Collect and upload PEP 740 attestations during uv publish

[woodruffw]

Summary

Still working on this.

TL;DR: This makes uv publish behave like twine upload: when a user does uv publish dist/* and dist/* includes attestations, we now group those attestations with their matching distribution and include them in the upload. This changes the behavior from the previous behavior, which silently skipped these (since they don't match the distribution filename format).

This is a step towards #15618: we don't produce attestations within uv itself yet, but this allows uv to upload them if they're already present as part of the distribution paths.

Test Plan

I've broken the uv-publish crate's functionality for collecting upload inputs a part a bit to make testing of the grouping logic easier; files_for_publishing is now group_files_for_publishing, with an interior helper (group_files) that does no I/O or filesystem ops.

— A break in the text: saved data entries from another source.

/-- A partition field takes a written value, or holds it until the next slot boundary (R186). -/
def partitionTake (x off : Nat) (v : Word) (s : State) : State :=
  let w := v.toNat
  s.onCx x (fun c =>
    if off = 0x04C then { c with hbmBase := BitVec.ofNat 13 w, hbmSize := BitVec.ofNat 13 (w / 65536) }
    else if off = 0x050 then { c with lmapIdx := BitVec.ofNat 11 w }
    else if off = 0x054 then { c with lmapPend := fput none c.lmapIdx.toNat (some (lmapVal v)) c.lmapPend }
    else if off = 0x058 then { c with saveEntry := BitVec.ofNat 11 w, savev := v.getLsbD 31 }
    else if off = 0x05C then { c with quota := BitVec.ofNat 9 w }
    else if off = 0x060 then { c with capPend := some (BitVec.ofNat 16 w) }
    else if off = 0x064 then { c with ports := BitVec.ofNat 16 w }
    else if off = 0x068 then { c with prioPend := some (BitVec.ofNat 3 w) }
    else c)

/-- A write that is refused for a reason, or taken. -/
def writeChecked (x : Nat) (why : Option Nat) (take : State → State) (s : State) : State :=
  match why with
  | some r => refuseWrite x r s
  | none => take s

/-- CTX_PARTITION_WRITE (R185, R186). -/
def execCtxPartitionWrite (x : CtxId) (off : BitVec 12) (v : Word) (s : State) : Res :=
  .next (writeChecked x.val (partitionRefusal s x.val off.toNat v) (partitionTake x.val off.toNat v) s)

/-- A rope team with one of its six words replaced. -/
def setTeamWord (t : BitVec 192) (i : Nat) (v : Word) : BitVec 192 :=
  (t &&& ~~~ (0xFFFFFFFF#192 <<< (32 * i))) ||| (v.setWidth 192 <<< (32 * i))

/-- R192: a rope team that meets another in some entry. -/
def teamRefusal (s : State) (x : Nat) (t : BitVec 192) : Option Nat :=
  if (allMasks s).any (fun m => maskClash (fun y => if y = x then t else (s.cx y).teamNow) m) then some 1 else none

/-- R195: a rope-team write takes effect at the next slot boundary. -/
def writeTeam (x i : Nat) (v : Word) (s : State) : State :=
  let t := setTeamWord (s.cx x).teamNow i v
  writeChecked x (teamRefusal s x t) (State.onCx x (fun c => { c with teamPend := some t })) s

/-- CTX_TEAM_WRITE (R195). -/
def execCtxTeamWrite (x : CtxId) (i : Fin 6) (v : Word) (s : State) : Res := .next (writeTeam x.val i.val v s)

/-- A slot-table entry of a written word (R191). -/
def SlotEnt.ofWord (v : Word) : SlotEnt := { mask := BitVec.ofNat 16 v.toNat, len := BitVec.ofNat 16 (v.toNat / 65536) }

/-- R192: the reason to refuse a slot-table entry. -/
def entryRefusal (s : State) (v : Word) : Option Nat :=
  let e := SlotEnt.ofWord v
  if maskClash (fun y => (s.cx y).teamNow) e.mask then some 1 else if e.len.toNat < 5 then some 5 else none

/-- R198: a live entry is taken when its slot next begins; the running slot was latched (R197). -/
def writeLive (x i : Nat) (v : Word) (s : State) : State :=
  writeChecked x (entryRefusal s v)
    (State.onCtxBlk (fun b => { b with live := fput {} i (SlotEnt.ofWord v) b.live })) s

/-- CTX_SLOT_LIVE_WRITE (R198). -/
def execCtxSlotLiveWrite (i : Fin 64) (v : Word) (s : State) : Res := .next (writeLive s.ctx.sel.toNat i.val v s)

def writeShadow (x i : Nat) (v : Word) (s : State) : State :=
  writeChecked x (entryRefusal s v)
    (State.onCtxBlk (fun b => { b with shadow := fput {} i (SlotEnt.ofWord v) b.shadow })) s

/-- CTX_SLOT_SHADOW_WRITE (R192). -/
def execCtxSlotShadowWrite (i : Fin 64) (v : Word) (s : State) : Res :=
  .next (writeShadow s.ctx.sel.toNat i.val v s)

/-- R199: counts outside 1–64 are refused. -/
def countRefusal (v : Word) : Option Nat :=
  let ok := fun n => decide (1 ≤ n ∧ n ≤ 64)
  if ok (fld v.toNat 0 7) && ok (fld v.toNat 16 7) then none else some 9

/-- R199: LIVE takes effect at the next slot boundary. -/
def writeCounts (x : Nat) (v : Word) (s : State) : State :=
  writeChecked x (countRefusal v) (State.onCtxBlk (fun b =>
    { b with livePend := some (BitVec.ofNat 7 v.toNat), shadowCnt := BitVec.ofNat 7 (v.toNat / 65536) })) s

/-- CTX_SLOT_CNT_WRITE (R199). -/
def execCtxSlotCntWrite (v : Word) (s : State) : Res := .next (writeCounts s.ctx.sel.toNat v s)

/-- CTX_SLOT_SWAP (R200). -/
def execCtxSlotSwap (s : State) : Res := .next (s.onCtxBlk (fun b => { b with swap := true }))

/-- R212: a barrier counter can be written only while no pitch of the context has started and not completed. -/
def writeBar (x ctr : Nat) (v : Word) (s : State) : State :=
  writeChecked x (if startedCount s x = 0 then none else some 4)
    (State.onCx x (fun c => { c with bars := fput 0 ctr v c.bars })) s

/-- CTX_BAR_VAL_WRITE (R212). -/
def execCtxBarValWrite (x : CtxId) (ctr : Fin 64) (v : Word) (s : State) : Res := .next (writeBar x.val ctr.val v s)

/-! ### Enable, disable, drain and scrub (R188, R189, R214–R219, R231) -/

/-- R193: the cores that the running entry names and no context holds belong to their context. -/
def claimCores (s : State) : State :=
  forAll s.ctls (fun e t =>
    if e.2.st = .active ∧ e.2.owner = none then
      t.onCtl e.1 (fun k => { k with owner := ownerUnder t t.ctx.curEnt.mask e.2.logical.toNat })
    else t) s

/-- R188: the receive points of a channel are zeroed. -/
def Chan.zeroed (c : Chan) : Chan := { c with wp := 0, rp := 0 }

/-- R188, R217: the barrier counters and the points of the receive channels of a context are zeroed. -/
def zeroCounters (x : Nat) (s : State) : State :=
  (s.onCx x (fun c => { c with bars := [] })).onFx x (fun f =>
    { f with chans := (f.chans.map (fun e => (e.1, e.2.zeroed))).filter (fun e => e.2 != {}) })

/-- R188: ENABLE moves a DISABLED context to ENABLED, and is refused with reason 4 in any other state. In recovery no
context can be enabled (R473). -/
def enableCtx (x : Nat) (s : State) : State :=
  if s.cairn.campRecovery then s
  else if (s.cx x).st ≠ .disabled then refuseWrite x 4 s
  else
    let s1 := (zeroCounters x s).onCx x (fun c => { c with st := .enabled, progress := 0 })
    let s2 := ((s1.onSx x (fun c => { c with started := false })).onPwr (fun p => { p with ctxE := fput 0 x 0 p.ctxE })).onSec
      (fun c => { c with ctxCoarse := fput 0 x 0 c.ctxCoarse, ctxMark := fput 0 x 0 c.ctxMark })
    campEvent 0x0201 x 0 (claimCores s2)

/-- ENABLE (R188). -/
def execEnable (x : CtxId) (s : State) : Res := .next (enableCtx x.val s)

/-- The pitches of a context that no core has started, taken out of its queue and off the cores that hold them
pending. -/
def pullUnstarted (x : Nat) (keep : PitchJob → Bool) (s : State) : State × List PitchJob :=
  let s1 := forAll s.cores (fun e t => if e.2.next.any (fun (j : PitchJob) => j.ctx.val == x) then unpend e.1 t else t) s
  let js := (s1.cx x).queue.filter (fun j => !keep j)
  (s1.onCx x (fun c => { c with queue := c.queue.filter keep }), js)

/-- Each of some pitches completes with ABORTED. -/
def abortAll (js : List PitchJob) (s : State) : State := forAll js abortJob s

/-- R189, R214, R273: DISABLE moves an ENABLED context to DRAINING, and is discarded in any other state. -/
def disableCtx (x : Nat) (s : State) : State :=
  if (s.cx x).st ≠ .enabled then s
  else
    let s1 := s.onCx x (fun c => { c with st := .draining, drainStart := s.env.ts })
    let (s2, js) := pullUnstarted x (·.reissue) (campEvent 0x0202 x 0 s1)
    let ws := s2.fence.waiting.filter (fun j => j.ctx.val == x)
    let s3 := s2.onFence (fun f => { f with waiting := f.waiting.filter (fun j => j.ctx.val != x) })
    checkDrain x (abortColls x (abortAll ws (abortAll js s3)))

/-- DISABLE (R214). -/
def execDisable (x : CtxId) (s : State) : Res := .next (disableCtx x.val s)

/-- The cores on which a pitch of a context has started and has not begun its commit. -/
def stoppable (s : State) (x : Nat) : List Nat :=
  (s.cores.filter (fun e => e.2.run.any (fun r => r.job.ctx.val == x && r.job.src.isSome && !drained r))).map (·.1)

/-- Switched-out pitches of a context leave it. -/
def pullSaved (x : Nat) (sel : Nat → Bool) (s : State) : State × List PitchJob :=
  let es := (s.cx x).saved.filter (fun e => sel e.1)
  (s.onCx x (fun c => { c with saved := c.saved.filter (fun e => !sel e.1) }),
   es.filterMap (fun e => (e.2.bind (·.run)).map (·.job)))

/-- R215: the started pitches of a DRAINING context are stopped as ABORTED; a commit that has begun completes. -/
def drainTimeout (x : Nat) (s : State) : State :=
  if (s.cx x).st ≠ .draining then s
  else
    let cs := stoppable s x
    let (s1, saved) := pullSaved x (fun _ => true) s
    let (s2, queued) := pullUnstarted x (fun _ => false) s1
    let n := cs.length + saved.length + queued.length
    if n = 0 then s
    else
      let s3 := campEvent 0x0203 x n (raise pgCtx 1 s2)
      checkDrain x (forAll cs (fun c t => endRun c .aborted 0xFFFF t) (abortAll queued (abortAll saved s3)))

/-- DRAIN_TIMEOUT (R215). -/
def execDrainTimeout (x : CtxId) (s : State) : Res := .next (drainTimeout x.val s)

/-- R218: a sampled block reads non-zero; the second failure counts a permanent fault. -/
def readbackFail (x : Nat) (u : MemUnit) (again : Bool) (s : State) : State :=
  if (s.cx x).st ≠ .scrubbing then s
  else
    let s1 := campEvent 0x0205 x 0 s
    if again then
      retireUnit u (raise pgCtx 3 (errPerm pgCtx (s1.onCx x (fun c => { c with vfail := true }))))
    else s1

/-- SCRUB_READBACK_FAIL (R218). -/
def execScrubReadbackFail (x : CtxId) (unit : MemUnit) (again : Bool) (s : State) : Res :=
  .next (readbackFail x.val unit again s)

/-- R217, step 2: the granules of a context's map and its HBM partition are filled with zero. -/
def zeroPartitions (x : Nat) (s : State) : State :=
  let c := s.cx x
  let gs := (c.lmap.filter (fun e => e.2.getLsbD 15)).map (fun e => e.2.toNat % 4096)
  let s1 := forAll gs (fun g t => physZero ⟨false, g * 2 ^ 20⟩ (2 ^ 20) t) s
  physZero ⟨true, c.hbmBase.toNat * unit64M⟩ (c.hbmSize.toNat * unit64M) s1

/-- R314, R316: what waits for a context to be DISABLED: its TDI unlocks, and a reset of its function completes with
its holding queue emptied. -/
def reachDisabled (x : Nat) (s : State) : State :=
  s.onFn (fnOf x) (fun h =>
    { h with tdi := .unlocked, flr := false, hold := if h.flr then [] else h.hold, reserved := if h.flr then 0 else h.reserved,
             nops := if h.flr then [] else h.nops })

/-- R217, R219: the scrub ends and the context is DISABLED. -/
def scrubDone (x : Nat) (s : State) : State :=
  if (s.cx x).st ≠ .scrubbing then s
  else
    let s1 := zeroCounters x (zeroPartitions x s)
    let s2 := s1.onCx x (fun c => { c with
      st := .disabled, scrubActive := false, progress := 1000, saved := [], queue := []
      freeing := true })
    let s3 := s2.onSx x (fun q => { telem := q.telem, telemPend := q.telemPend })
    campEvent 0x0206 x 0 (raise pgCtx 2 (reachDisabled x s3))

/-- SCRUB_DONE (R217). -/
def execScrubDone (x : CtxId) (s : State) : Res := .next (scrubDone x.val s)

/-! ### The slot boundary (R186, R191–R202, R211, R236–R238) -/

/-- R152, R186: the waiting map entries of a context take effect; a granule that replaces an unavailable one is
filled with zero. -/
def applyMap (x : Nat) (s : State) : State :=
  forAll (s.cx x).lmapPend (fun e t =>
    match e.2 with
    | none => t
    | some v =>
      let old := fget 0 (t.cx x).lmap e.1
      let lost := old.getLsbD 15 && (fget {} t.ledge.banks (old.toNat % 4096)).st == 3
      let t1 := t.onCx x (fun c => { c with lmap := fput 0 e.1 v c.lmap })
      if lost && v.getLsbD 15 then physZero ⟨false, v.toNat % 4096 * 2 ^ 20⟩ (2 ^ 20) t1 else t1)
    s |>.onCx x (fun c => { c with lmapPend := [] })

/-- R195: a core of the module at which a stopped pitch of a logical number is recorded. -/
def homeOf (s : State) (l : Nat) : Nat :=
  (physOf s l).getD (((s.fence.unbacked.find? (fun e => e.1 == l)).map (·.2)).getD 0)

/-- A started pitch stopped by a rule, counted against no core: the camp cores decide its next run. -/
def stopSaved (c : Nat) (js : List PitchJob) (s : State) : State :=
  s.onFence (fun f => { f with stops := f.stops ++ js.map (fun j => ⟨c, j, false, false, [], 0⟩) })

/-- R195, R238: what a context has on a logical core it loses: unstarted pitches end ABORTED; started ones are
stopped and run again, or end ABORTED where the new rope team is empty. -/
def loseCore (x l : Nat) (empty : Bool) (s : State) : State :=
  let s0 := match physOf s l with
    | some c => if (s.core c).next.any (fun (j : PitchJob) => j.ctx.val == x) then unpend c s else s
    | none => s
  let mine := fun (j : PitchJob) => j.lcore.toNat == l
  let js := (s0.cx x).queue.filter mine
  let s1 := s0.onCx x (fun c => { c with queue := c.queue.filter (fun j => !mine j) })
  let s2 := abortAll (js.filter (fun j => !j.reissue || empty)) s1
  let (s3, saved) := pullSaved x (fun k => k == l) s2
  let again := saved ++ js.filter (fun j => j.reissue && !empty)
  let s4 := if empty then abortAll saved s3 else stopSaved (homeOf s l) again s3
  match physOf s l with
  | none => s4
  | some c =>
    match (s4.core c).run with
    | some r => if r.job.ctx.val = x ∧ r.job.lcore.toNat = l then
        (if empty then endRun c .aborted 0xFFFF s4 else stopRun c false 0 s4) else s4
    | none => s4
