/-- VALVE_SHUNT_SAMPLE (R411): samples come every 0.5 µs, and the low side keeps each state for at least two. -/
def shunt (v : Nat) (code : BitVec 12) (s : State) : State :=
  s.onValve v (fun q =>
    let q1 := { q with cur := code, steady := q.steady + 1 }
    if (q.st = .peak ∨ q.st = .hold) ∧ 2 ≤ q1.steady then
      if q.low ∧ target q + q.hyst.toNat ≤ code.toNat then { q1 with low := false, steady := 0 }
      else if !q.low ∧ target q ≠ 0 ∧ code.toNat + q.hyst.toNat ≤ target q then { q1 with low := true, steady := 0 }
      else q1
    else q1)

def execValveShuntSample (v : Fin 4) (code : BitVec 12) (s : State) : Res := .next (shunt v.val code s)

/-- R414: one step of the coil model over 1 ms; the current is in mA. With TAU = 0 the rule has no value: site 2. -/
def coilStep (q : Valve) (tamb tc : Rat) (irms : Nat) : Rat :=
  let r : Rat := (q.r21.toNat : Rat) / 1000 * (1 + 393 / 100000 * (tc - 20))
  let i : Rat := (irms : Rat) / 1000
  let aim := tamb + i * i * r * ((q.rth.toNat : Rat) / 100)
  if q.tau = 0 then (Config.openNat 2 irms : Rat)
  else tc + (aim - tc) * (1 / 1000) / ((q.tau.toNat : Rat) / 100)

/-- COIL_MODEL_UPDATE (R414). -/
def coilUpdate (v irms : Nat) (s : State) : State :=
  let q := s.valve v
  match q.tc with
  | none => s
  | some tc =>
    let t := coilStep q (ambient s q) tc irms
    let s1 := s.onValve v (fun q => { q with tc := some t })
    let s2 :=
      if 155 ≤ t ∧ !q.reduced then raise pgVlv 2 (cairnEvent 0x7003 v [] (s1.onValve v (fun q => { q with reduced := true })))
      else if t ≤ 145 ∧ q.reduced then cairnEvent 0x7003 v [] (s1.onValve v (fun q => { q with reduced := false }))
      else s1
    if 170 ≤ t ∧ !q.coilOt then
      errPerm pgVlv (raise pgVlv 2 (cairnEvent 0x7004 v []
        ((valveSafe v s2).onValve v (fun q => { q with coilOt := true }))))
    else s2

def execCoilModelUpdate (v : Fin 4) (irms : BitVec 16) (s : State) : Res := .next (coilUpdate v.val irms.toNat s)

/-- R430, R453: a channel takes its leak entry, where its lease is not held elsewhere. -/
def leakEntry (v : Nat) (s : State) : State :=
  let q := s.valve v
  if valveHeld s v then s
  else
    let s1 := cairnEvent 0x7005 v [] (s.onValve v (fun q => { q with leakTaken := true }))
    if q.leak = 0 ∨ q.coilOt ∨ q.st = .fault then s1
    else if q.leak = 1 then enterWord v q.offEntry.toNat (s1.onValve v (fun q => { q with prog := false }))
    else enterWord v q.onEntry.toNat (s1.onValve v (fun q => { q with prog := true }))

/-- R432, R456: the channel acts on its present command, where another program was started last. -/
def actOnCommand (v : Nat) (s : State) : State :=
  let q := s.valve v
  if valveHeld s v || q.coilOt || q.st = .fault || q.on = q.prog then s else startCommand v q.on s

/-- VALVE_CONFIG_WRITE (R415): VLV_CFG at 0x048 and the microcode from 0x100. -/
def valveConfig (v off : Nat) (w : Word) (s : State) : State :=
  let q := s.valve v
  let refused := decide (q.st ≠ .idle) || q.on || (off == 0x048 && fld w.toNat 16 2 == 3)
  if off = 0x048 then
    if refused then raise pgVlv 3 s
    else s.onValve v (fun q => { q with
      onEntry := w.extractLsb' 0 6, offEntry := w.extractLsb' 8 6, leak := w.extractLsb' 16 2
      leased := w.getLsbD 18, hyst := w.extractLsb' 24 8 })
  else if 0x100 ≤ off ∧ off < 0x200 then
    if refused then raise pgVlv 3 s
    else s.onValve v (fun q => { q with ucode := fput 0 ((off - 0x100) / 4) w q.ucode })
  else s

def execValveConfigWrite (v : Fin 4) (off : BitVec 12) (w : Word) (s : State) : Res :=
  .next (valveConfig v.val off.toNat w s)

/-- R412: what a high side drives: 0 off, 1 SUP, 2 BST. -/
def highSide (s : State) (h : Nat) : Nat :=
  let a := (s.valve (2 * h)).st
  let b := (s.valve (2 * h + 1)).st
  let sup := fun (x : ValveSt) => decide (x = .peak) || decide (x = .hold) || decide (x = .pwm)
  if a = .boost ∨ b = .boost then 2 else if sup a || sup b then 1 else 0

/-! ### Motor channels (R416–R423) -/

/-- R406: the safe state of a motor channel. -/
def motorSafe (m : Nat) (s : State) : State :=
  s.onMotor m (fun q => { q with st := .stopped, pause := false, thenMax := false, response := false })

/-- R407: a destination of a channel receives its safe value; a channel in MAX keeps MAX. -/
def motorDestSafe (m : Nat) (s : State) : State :=
  let s1 := s.onMotor m (fun q => { q with live := false })
  if (s.motor m).mode = 3 then s1 else motorSafe m s1

/-- R430, R453: LEAK_STOP sends the channel to its safe state, where its lease is not held elsewhere. -/
def leakStop (m : Nat) (s : State) : State :=
  if (s.motor m).leakStop ∧ !motorHeld s m then (motorSafe m s).onMotor m (fun q => { q with leakStopped := true }) else s

/-- A write of MODE waits for the next PWM period (R419). -/
def motorMode (m : Nat) (mode : BitVec 2) (s : State) : State :=
  s.onMotor m (fun q => { q with mode := mode, modeNew := true })

def execMotorModeOff (m : Fin 6) (s : State) : Res := .next (motorMode m.val 0 s)
def execMotorModeStart (m : Fin 6) (s : State) : Res := .next (motorMode m.val 1 s)
def execMotorModeLoop (m : Fin 6) (s : State) : Res := .next (motorMode m.val 2 s)
def execMotorModeMax (m : Fin 6) (s : State) : Res := .next (motorMode m.val 3 s)

/-- A channel stopped by LEAK_STOP accepts no start request while a LATCH is set (R431); one HELD does not act (R408). -/
def startBarred (s : State) (m : Nat) : Bool :=
  motorHeld s m || ((s.motor m).leakStopped && leakHold s (s.motor m).leased)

I've added unit tests for that inner helper to confirm our matching/grouping works as expected and doesn't regress on other publishing tests.

Separately, it'd be nice to have some kind of integration test with an index that supports attestations, like PyPI or TestPyPI. I'll need to think a bit about how best to do that 🙂

[woodruffw]

Flagging one thing: unlike twine upload this currently sends attestations unconditionally if they're present, which may not play super well with various indices (they may reject the attestations form part rather than silently skipping it). I'll need to add this to our upload tests.

[woodruffw]

We'll want documentation for this as well. Let me know if you need help finding a place for it.

Thanks! I'm guessing maybe this belongs under guides/package.md, i.e. the building/publishing guide? Longer term it probably also makes sense to mention/describe in the GitHub integration guide, although maybe not until attestation generation happens in uv itself.

[woodruffw]

I added a small section to the packaging guide, but I'm not sure how much detail to include. One thing that made me realize is that we don't really expose a knob for this at the moment -- maybe it makes sense to add --no-attestations / UV_PUBLISH_NO_ATTESTATIONS for non-supporting indices that misbehave and fail rather than ignoring attestations?

[konstin]

The knobs and their names sound good

[zanieb]

Should we link or suggest how they would be created?

[woodruffw]

The wrinkle here is that there's no good way to do this currently 😅 -- we could point users to pypi-attestations as a DIY approach, but that's a glue package that isn't really intended for direct usage.

(What gh-action-pypi-publish does is have a helper script that uses the pypi-attestations APIs.)

One option here would be to create astral-sh/pypi-attest as an action, which we'd then recommend at least until we have in-client attesting. That would only take me an hour or two to build.